In December of last year, Officer Mitchell Williams was patrolling a Walgreens parking lot when, after running the plate of a Honda Prelude, he found that the license plate was registered to a Mitsubishi, not the Honda.
Suspicious, he walked on foot to the vehicle and found that the ignition was damaged, with exposed wires, and that the vehicle had been reported stolen in Arizona. And, after checking to see that the hood was hot—which he believed meant the driver was nearby—he called in additional back-up to patrol the area.
At this point, Gomez exited the Walgreens, stood outside, and then re-entered the store. He came back out minutes later with his wife. As soon as he sat in the driver’s seat of the car, Williams and the other officer on site arrested him for theft and, after searching his pockets and finding a bank and EBT card not registered to Gomez, added a charge for identity theft.
At the preliminary hearing, legal intern Rawan Abuelrich, supervised by Deputy District Attorney Tate Davis, attempted to prove that there was sufficient evidence to bring the three charges to a jury trial: Penal Code section 10851, driving a vehicle without the owner’s consent; Penal Code section 496(d)(a), receiving a stolen vehicle; and Penal Code section 530.5(c)(1), identity theft.
She started by interviewing Williams who, along with the facts stated above, mentioned that the officer on site had observed damage to the glove box and ignition area as well, and had located the original license plate of the vehicle in the back. He added that when Gomez was arrested, Gomez had protested, saying that he had bought the vehicle from a man named Craig in a nearby Walmart parking lot.
During the first cross-examination period, Assistant Public Defender Eliza Hook attempted to hammer in three key points: that there was no proof Gomez had driven the vehicle, that there was no proof Gomez had originally stolen the vehicle, and there was no evidence Gomez had actually used the bank or EBT card to commit identity theft.

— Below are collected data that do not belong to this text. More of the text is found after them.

-- ==== Sys2Proof/Machine/TcPhase.lean ====
section
/-! DEFINITION. The phase of a timing channel: its DCO cycle count C and the instants of counts (R252, R343, R344), the build-out
slew (R334, R336), and the phase marks of a reference (R325, R326). -/
namespace Sys2Proof.Machine
open Sys2Proof

/-- 1 as s32.16 ppm times a million: the scale of `dcoScaled`. -/
def ppmOne : Nat := 65536000000

/-- `TcSt.phase` of one DCO cycle. -/
def cycleP : Nat := 2048 * secQ * ppmOne

/-- DCO frequency against OSC, in Hz times `ppmOne` (R347). -/
def TcSt.dcoScaled (x : TcSt) : Nat := ((x.cfg.setFreqHz : Int) * ((ppmOne : Int) + x.dcoOffset)).toNat

/-- build_out_ns in 2^-16 ns at an instant: it moves towards its final value at slew_ps_per_s (R334, R336). -/
def TcSt.outAt (t : Nat) (x : TcSt) : Int :=
  if !x.following then x.buildOut
  else
    let n : Int := (x.sel.slewPsPerS * 65536 * (t - x.slewT) / (1000 * secQ) : Nat)
    if x.slewTo ≤ x.buildOut then max x.slewTo (x.buildOut - n) else min x.slewTo (x.buildOut + n)

/-- What 2^-16 ns of build-out is in the unit of `TcSt.phase`: 125 secQ / 2048 quarter ps make a 2^-16 ns times `secQ`. -/
def TcSt.outP (b : Int) (x : TcSt) : Int := 125 * b * x.dcoScaled

/-- C at an instant, exact (R344). The phase marks stand at build_out_ns after the reference's instants (R326), so a slew of
build_out_ns takes C back by as much. -/
def TcSt.phaseAt (t : Nat) (x : TcSt) : Nat :=
  ((x.phase : Int) + 2048 * ((t : Int) - x.phaseT) * x.dcoScaled - x.outP (x.outAt t - x.buildOut)).toNat

/-- Whole DCO cycles at an instant, as TC.STATUS reports them (R344, R347). -/
def TcSt.count (x : TcSt) (t : Nat) : Nat := x.phaseAt t / cycleP % 2 ^ 64

/-- The channel with its count and its build-out brought to an instant, before its frequency or its build-out changes: neither steps. -/
def TcSt.rebase (t : Nat) (x : TcSt) : TcSt :=
  let u := max x.phaseT t
  { x with phase := x.phaseAt u, phaseT := u, buildOut := x.outAt u, slewT := u }

/-- The first instant at which C has reached a count, at the frequency in force (R252, R344); a slew under way shifts it, found in two
rounds. -/
def TcSt.whenP (p : Nat) (x : TcSt) : Nat :=
  let f : Int := 2048 * max 1 x.dcoScaled
  let at_ (shift : Int) : Nat := ((x.phaseT : Int) - ((x.phase : Int) - p - shift) / f).toNat
  let t := at_ 0
  let t := at_ (x.outP (x.outAt t - x.buildOut))
  at_ (x.outP (x.outAt t - x.buildOut))

/-- build_out_ns of 2^-16 ns in quarter ps, and back, to the nearest. -/
def outToQ (b : Int) : Int := (2000 * b + 16384) / 32768
/-- Quarter ps as 2^-16 ns, to the nearest. -/
def qToOut (q : Int) : Int := (32768 * q + 1000) / 2000

/-- How long after an instant, in quarter ps, the phase mark stands that corresponds to the position `pos` of a reference of nominal
frequency f (R325, R344): marks stand at C = m K, and of those that fit the one nearest to `near` after the instant is taken. -/
def TcSt.markOffset (f : Nat × Nat) (pos : Nat) (near : Int) (t : Nat) (x : TcSt) : Int :=
  let period : Int := (max 1 (x.cfg.setFreqHz * f.2 * cycleP) : Nat)
  let whole : Int := period * secQ
  let away : Int := (pos : Int) * period - (x.phaseAt t : Int) * f.1 * secQ
  let unit : Int := 2048 * max 1 x.dcoScaled * (max 1 f.1 : Nat) * secQ
  let n := near * unit
  let r := n + ((away - n + whole / 2).emod whole - whole / 2)
  (2 * r + unit) / (2 * unit)

/-- The channel with its phase moved on by a time in quarter ps over `d`. -/
def TcSt.pull (num : Int) (d : Nat) (x : TcSt) : TcSt :=
  { x with phase := ((x.phase : Int) + 2048 * num * x.dcoScaled / (max 1 d : Nat)).toNat }

end Sys2Proof.Machine
end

Williams testified that it was true that he had never observed Gomez driving, and that Gomez had been with his significant other, Jacqueline Gomez, at the time. He added that he had not gone to the Walmart to verify whether this “Craig” had stolen the car himself and sold it to Gomez, but stated that the plate in the back seat meant that it was likely Gomez had been the one to steal it.
Finally, the officer testified that he had not asked any workers in the Walgreens whether Gomez had used either the bank or EBT card, meaning there was no evidence the identity theft had actually occurred.
During re-direct, Abuelrich questioned Williams about why he believed the car had to have been driven. He stated that the hood of the car was hot, something that only happens when a car has been driven recently, and that Ms. Gomez, Ruben’s wife, had been hysterical during the arrest and had told police she didn’t know where the car was from, meaning that it was unlikely she had driven it.
Finally, she asked Williams whether the EBT card belonged to Gomez and Williams clarified that it was registered to a man of the last name of Coleman, but added that he had not contacted Coleman to see whether the card had been used.
Hook then re-directed again, getting Williams to clarify that all Ms. Gomez had said was that she didn’t know the vehicle was stolen, not that she didn’t know where it came from, meaning it was still possible for Gomez to have bought it in the Walmart parking lot. She also got Williams to admit again that he didn’t know whether the bank or EBT card had been used, that none of the officers had seen Gomez actually drive the car, and that there was no evidence at the scene of the actual crime that pointed to Gomez being the one to steal the car—as Williams had not investigated the scene where the car was stolen from.
Before the judge made the decision, Hook summarized her main point, explaining that Count 1, the violation of PC section 10851, should not be taken to trial. She made it clear that no law enforcement officer or witness had actually seen Gomez driving the car, and that since Ms. Gomez was with him there was no reason to believe that the hood being hot meant that Gomez had been the driver.
Hook did not contest the identity theft charge at this point of the preliminary hearing, even though she had elicited testimony from Williams that he did not know whether the cards had been used. Hook also did not contest whether Gomez had specifically been the person to steal the car, even though Williams had not checked the Walmart parking lot to see if this other man “Craig” was the real suspect.
At this point, Abuelrich pointed out that even if the car had been bought in a Walmart parking lot, the fact that it ended up at Walgreens means that it must have been driven, at the very least. She again added that the hood being hot was another indication of this.
Finally, in response to the idea that Ms. Gomez had been the one driving the car, she pointed out that, although the car had not yet been put in drive, Gomez had been in the driver’s seat when the law enforcement officials arrested him, meaning it was far more likely that he was the driver.
In the ruling, Bogert said that the evidence presented was sufficient for the purpose of the hearing, which she clarified had a pretty low evidentiary burden, and pointed out that logical inferences could be drawn that Gomez had driven the car.
This, she said, was supplemented by the hood being hot and the fact that Gomez was found in the driver’s seat of the car. She did not address the identity theft claims or the claims that there was no proof Gomez had stolen the car himself, as Hook did not bring that up in her final motion.
The jury trial for Gomez’s case has been set for Oct. 29, at 8:45 a.m. in Dept. 9.